Task brief:
With the records below as your source, retype each line exactly from the top down to the line that contains "(Instr.playn .ch0 109", and include that line.

Data to use Start Marker

-- ==== Sys2Proof/Tests/Slice0.lean ====
section
/-! SUPPORT. Tests, whose expected results are the vectors of 95_test_vectors.md and the worked examples of the rules, then one witness
for each statement that has hypotheses: concrete values that meet all of them. -/

namespace Sys2Proof.Tests

open Sys2Proof.Machine Sys2Proof.Safety

/-! ### WellFormed: the one check, a note index of the table (R59) -/

theorem test_wellFormed_playn : (Instr.playn .ch0 108 255 .sine).wellFormed = true ∧
    (Instr.playn .ch0 109 255 .sine).wellFormed = false := by decide
theorem test_wellFormed_playnd : (Instr.playnd .ch3 0 5 255 .noise).wellFormed = true ∧
    (Instr.playnd .ch3 127 5 255 .noise).wellFormed = false := by decide

/-! ### Decoding: V-ENC and V-PLAY, each word written out as `W2_W1_W0` -/

theorem test_decode_playf : decode 0x00000000_00006633_00FF0041#96 = .ok (.playf .ch0 26163 255 .sawtooth) := by decide
theorem test_decode_playfd : decode 0xFFFFFFFF_FFFFFFFF_00FF02F1#96 = .ok (.playfd .ch3 4294967295 4294967295 255 .noise) := by
  decide
theorem test_decode_playfd_durationZero : decode 0x00000000_000186A0_00FF0241#96 = .ok (.playfd .ch0 100000 0 255 .sawtooth) := by
  decide
theorem test_decode_playn : decode 0x00000000_0000006C_00000101#96 = .ok (.playn .ch0 108 0 .sine) := by decide
theorem test_decode_playnd : decode 0x00000002_00000031_008003E1#96 = .ok (.playnd .ch2 49 2 128 .noise) := by decide
theorem test_decode_off : decode 0x00000000_00000000_00000032#96 = .ok (.off .ch3) := by decide
theorem test_decode_next : decode 0x00000000_00000000_00000003#96 = .ok .next := by decide
theorem test_decode_rdsr : decode 0x00000000_00000000_00000004#96 = .ok .rdsr := by decide
theorem test_decode_illegalOpcode : decode 0x00000000_00000000_00000000#96 = .error .opcode ∧
    decode 0x00000000_00000000_00000005#96 = .error .opcode ∧ decode 0x00000000_00000000_0000000F#96 = .error .opcode := by decide
theorem test_decode_illegalReserved : decode 0x00000000_00006633_00FF0441#96 = .error .reservedBits ∧
    decode 0x00000000_00006633_01FF0041#96 = .error .reservedBits := by decide
theorem test_decode_illegalDuration : decode 0x00000001_00006633_00FF0041#96 = .error .durationNotEnabled := by decide
theorem test_decode_illegalNote : decode 0x00000000_0000006D_00000101#96 = .error .noteIndex ∧
    decode 0x00000000_0000007F_00000101#96 = .error .noteIndex ∧
    decode 0x00000000_00000080_00000101#96 = .error .noteHighBits := by decide
theorem test_decode_illegalOff : decode 0x00000000_00000000_00000042#96 = .error .offUnusedField ∧
    decode 0x00000000_00000000_00010002#96 = .error .offUnusedField ∧
    decode 0x00000000_00000001_00000002#96 = .error .offUnusedField := by decide
theorem test_decode_illegalBare : decode 0x00000000_00000000_00000013#96 = .error .otherBits ∧
    decode 0x00000001_00000000_00000003#96 = .error .otherBits ∧
    decode 0x00000000_00000000_00000104#96 = .error .otherBits := by decide

/-- The words of V-PLAY and of the programs. -/
theorem test_encode : encode (.playfd .ch1 100000 3 255 .square) = 0x00000003_000186A0_00FF0291#96 ∧
    encode (.playn .ch0 58 255 .sine) = 0x00000000_0000003A_00FF0101#96 ∧
    encode (.playnd .ch0 0 5 255 .sine) = 0x00000005_00000000_00FF0301#96 ∧
    encode (.off .ch2) = 0x00000000_00000000_00000022#96 := by decide

/-- The table's numbering: `W1` from bit 32 on, `W2` from bit 64 on; bits above `nbits` are 0. -/
theorem test_decodeTableWord : decodeTableWord 96 (0x00FF0291 + 100000 * 2 ^ 32 + 3 * 2 ^ 64) =
    some (.playfd .ch1 100000 3 255 .square) ∧ decodeTableWord 96 0 = none := by decide

/-! ### Functions: V-NOTE, V-STEP, V-DUR, V-MIX, V-PCM -/

theorem test_lutRead : lutRead 0 = some 0 ∧ lutRead 1 = some 1635 ∧ lutRead 10 = some 2750 ∧ lutRead 49 = some 26163 ∧
    lutRead 58 = some 44000 ∧ lutRead 70 = some 88000 ∧ lutRead 108 = some 790213 ∧ lutRead 109 = none := by decide
theorem test_phaseStep_exact : phaseStep 8000 32 = 2 ∧ phaseStep 8000 799999 = 0xFFFD ∧ phaseStep 16000 790213 = 0x7E6E ∧
    phaseStep 44100 2205000 = 0x8000 ∧ phaseStep 4294967295 16777215 = 0 := by decide
theorem test_phaseStep_wrapped : phaseStep 8000 16777215 = 0xF8B3 ∧ phaseStep 8000 16777217 = 0 ∧
    phaseStep 1 25599 = 0xFD70 ∧ phaseStep 1 65535 = 0x5999 ∧ phaseStep 1 65536 = 0 := by decide
theorem test_durFromMs : durFromMs 44100 500 = 22050 ∧ durFromMs 1 999 = 0 ∧ durFromMs 48000 89478485 = 4294967280 ∧
    durFromMs 48000 89478486 = 4294967295 ∧ durFromMs 4294967295 4294967295 = 4294967295 := by decide
theorem test_mix : rescale (-1023) = -1 ∧ rescale 1024 = 1 ∧ rescale (-32640) = -32 ∧ rescale (-130560) = -128 ∧
    clamp8 (rescale 131072) = 127 ∧ clamp8 (rescale (-131073)) = -128 ∧ clamp8 (rescale (-2147483648)) = -128 := by decide
theorem test_toPcm : toPcm 0x80 = 0 ∧ toPcm 0xE2 = 98 ∧ toPcm 0xFF = 127 ∧ toPcm 0 = 128 ∧ toPcm 0x7E = 254 := by decide

/-! ### The reference ROM image of 95_test_vectors.md section 1 -/

/-- Entries 0 to 63 of the sine table. -/
def sineRise : List Int :=
  [0, 3, 6, 9, 12, 16, 19, 22, 25, 28, 31, 34, 37, 40, 43, 46, 49, 51, 54, 57, 60, 63, 65, 68, 71, 73, 76, 78, 81, 83, 85, 88]
    ++ [90, 92, 94, 96, 98, 100, 102, 104, 106, 107, 109, 111, 112, 113, 115, 116, 117, 118, 120, 121, 122, 122, 123, 124, 125,
      125, 126, 126, 126, 127, 127, 127]

/-- Entries 64 to 127 of the sine table. -/
def sineFall : List Int :=
  [127, 127, 127, 127, 126, 126, 126, 125, 125, 124, 123, 122, 122, 121, 120, 118, 117, 116, 115, 113, 112, 111, 109, 107, 106,
      104, 102, 100, 98, 96, 94, 92]
    ++ [90, 88, 85, 83, 81, 78, 76, 73, 71, 68, 65, 63, 60, 57, 54, 51, 49, 46, 43, 40, 37, 34, 31, 28, 25, 22, 19, 16, 12, 9, 6, 3]

/-- The sine table; its second half is the first negated. -/
def sineEntry (i : Nat) : Int :=
  if i < 128 then (sineRise ++ sineFall).getD i 0 else -((sineRise ++ sineFall).getD (i - 128) 0)

/-- `REF_ROM`. -/
def refRom : Rom := fun a =>
  let i := a.toNat % 256
  let w := a.toNat / 256
  BitVec.ofInt 8 (if w = 0 then sineEntry i else if w = 1 then i - 128 else if w = 2 then (if i < 128 then 127 else -128)
    else ((167 * i + 13) % 256 : Nat) - 128)

/-! ### One tick of one oscillator: V-OSC -/

theorem test_oscStep_wraps : oscStep refRom ⟨0xF000, 0x2000, 255, false, 0, .sawtooth⟩ =
    (⟨0x1000, 0x2000, 255, false, 0, .sawtooth⟩, -28560) := by decide
theorem test_oscStep_carries : oscStep refRom ⟨0x00FF, 0x0001, 200, false, 0, .sine⟩ =
    (⟨0x0100, 0x0001, 200, false, 0, .sine⟩, 600) := by decide
theorem test_oscStep_expires : oscStep refRom ⟨0x4000, 0x2000, 255, true, 1, .square⟩ =
    (⟨0x6000, 0x2000, 0, false, 0, .square⟩, 32385) := by decide
theorem test_oscStep_countsDown : oscStep refRom ⟨0x8000, 0xFFFF, 1, true, 4294967295, .noise⟩ =
    (⟨0x7FFF, 0xFFFF, 1, true, 4294967294, .noise⟩, 102) := by decide
theorem test_oscStep_rests : oscStep refRom ⟨0, 0, 255, false, 0, .sawtooth⟩ = (⟨0, 0, 255, false, 0, .sawtooth⟩, -32640) := by decide

/-! ### The commands: V-PLAY, V-OFF, the programs -/

/-- V-PLAY's prior record, every field non-zero. -/
def prior : Oscillator := ⟨0x9ABC, 0x0123, 77, true, 9, .noise⟩

/-- Every channel in the prior record, at a sample rate, nothing presented and nothing answered. -/
def bench (rate : Word) : State := ⟨⟨prior, prior, prior, prior⟩, rate, false, [], []⟩

/-- The outcome is this next state. -/
def nextIs (r : Host.Outcome State Fault Refusal) (t : State) : Bool :=
  match r with
  | .next u => decide (u = t)
  | .fault _ => false
  | .refused _ => false

/-- The outcome is this refusal. -/
def refusedIs (r : Host.Outcome State Fault Refusal) (f : Refusal) : Bool :=
  match r with
  | .next _ => false
  | .fault _ => false
  | .refused g => decide (g = f)

/-- A machine after reset at 8000 with channel 0 replaced. -/
def silentBut (o : Oscillator) : State := writeOsc (State.afterReset 8000 [] []) .ch0 o

theorem test_playf : nextIs (exec (.playf .ch0 26163 255 .sawtooth) (bench 8000))
    ⟨⟨⟨0, 0x085E, 255, false, 0, .sawtooth⟩, prior, prior, prior⟩, 8000, false, [], [⟨.ack, 0⟩]⟩ = true := by decide
theorem test_playf_atTheRate : nextIs (exec (.playf .ch3 800000 255 .sawtooth) (bench 8000))
    ⟨⟨prior, prior, prior, ⟨0, 0, 255, false, 0, .sawtooth⟩⟩, 8000, false, [], [⟨.ack, 0⟩]⟩ = true := by decide
theorem test_playfd : nextIs (exec (.playfd .ch0 26163 4294967295 255 .sawtooth) (bench 8000))
    ⟨⟨⟨0, 0x085E, 255, true, 4294967295, .sawtooth⟩, prior, prior, prior⟩, 8000, false, [], [⟨.ack, 0⟩]⟩ = true := by decide
theorem test_playfd_durationZero : nextIs (exec (.playfd .ch1 26163 0 255 .sawtooth) (bench 8000))
    ⟨⟨prior, ⟨0, 0x085E, 0, false, 0, .sawtooth⟩, prior, prior⟩, 8000, false, [], [⟨.ack, 0⟩]⟩ = true := by decide
theorem test_playn : nextIs (exec (.playn .ch0 108 255 .square) (bench 8000))
    ⟨⟨⟨0, 0xFCDC, 255, false, 0, .square⟩, prior, prior, prior⟩, 8000, false, [], [⟨.ack, 0⟩]⟩ = true := by decide
theorem test_playn_outsideTheExactDomain : nextIs (exec (.playn .ch0 108 255 .square) (bench 4000))
    ⟨⟨⟨0, 0xF9BA, 255, false, 0, .square⟩, prior, prior, prior⟩, 4000, false, [], [⟨.ack, 0⟩]⟩ = true := by decide
theorem test_playnd : nextIs (exec (.playnd .ch2 49 2 128 .noise) (bench 8000))
    ⟨⟨prior, prior, ⟨0, 0x085E, 128, true, 2, .noise⟩, prior⟩, 8000, false, [], [⟨.ack, 0⟩]⟩ = true := by decide
theorem test_playnd_rest : nextIs (exec (.playnd .ch0 0 5 255 .sine) (bench 8000))
    ⟨⟨⟨0, 0, 255, true, 5, .sine⟩, prior, prior, prior⟩, 8000, false, [], [⟨.ack, 0⟩]⟩ = true := by decide
theorem test_off : nextIs (exec (.off .ch2) (bench 8000))
    ⟨⟨prior, prior, ⟨0, 0x0123, 0, false, 0, .noise⟩, prior⟩, 8000, false, [], [⟨.ack, 0⟩]⟩ = true := by decide
theorem test_rdsr : nextIs (exec .rdsr (bench 8000)) { bench 8000 with responses := [⟨.rate, 0x00001F40⟩] } = true := by decide
/-- P1, tick 0. -/
theorem test_next_oneVoice : tickWith refRom (silentBut ⟨0, 0x085E, 255, false, 0, .sawtooth⟩) =
    { silentBut ⟨0x085E, 0x085E, 255, false, 0, .sawtooth⟩ with responses := [⟨.sample, 0x000062E2⟩] } := by decide
/-- P4, tick 0: a sine, a rest on the sawtooth table, noise; sample -29, PCM 99. -/
theorem test_next_mixedVoices : (tickWith refRom ⟨⟨⟨0, 0x0E14, 255, false, 0, .sine⟩, ⟨0, 0, 255, false, 0, .sawtooth⟩,
    ⟨0, 0x085E, 128, true, 2, .noise⟩, .silent⟩, 8000, false, [], []⟩).responses = [⟨.sample, 0x000063E3⟩] := by decide
/-- P3, tick 3: the maximal negative sum; sample -128, PCM 0. -/
theorem test_next_bottom : nextSample refRom ⟨⟨0x6000, 0x2000, 255, false, 0, .square⟩, ⟨0x6000, 0x2000, 255, false, 0, .square⟩,
    ⟨0x6000, 0x2000, 255, false, 0, .square⟩, ⟨0x6000, 0x2000, 255, false, 0, .square⟩⟩ = 0x80 := by decide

Data to use End Marker

Final answer:
-- ==== Sys2Proof/Tests/Slice0.lean ====
section
/-! SUPPORT. Tests, whose expected results are the vectors of 95_test_vectors.md and the worked examples of the rules, then one witness
for each statement that has hypotheses: concrete values that meet all of them. -/

namespace Sys2Proof.Tests

open Sys2Proof.Machine Sys2Proof.Safety

/-! ### WellFormed: the one check, a note index of the table (R59) -/

theorem test_wellFormed_playn : (Instr.playn .ch0 108 255 .sine).wellFormed = true ∧
    (Instr.playn .ch0 109 255 .sine).wellFormed = false := by decide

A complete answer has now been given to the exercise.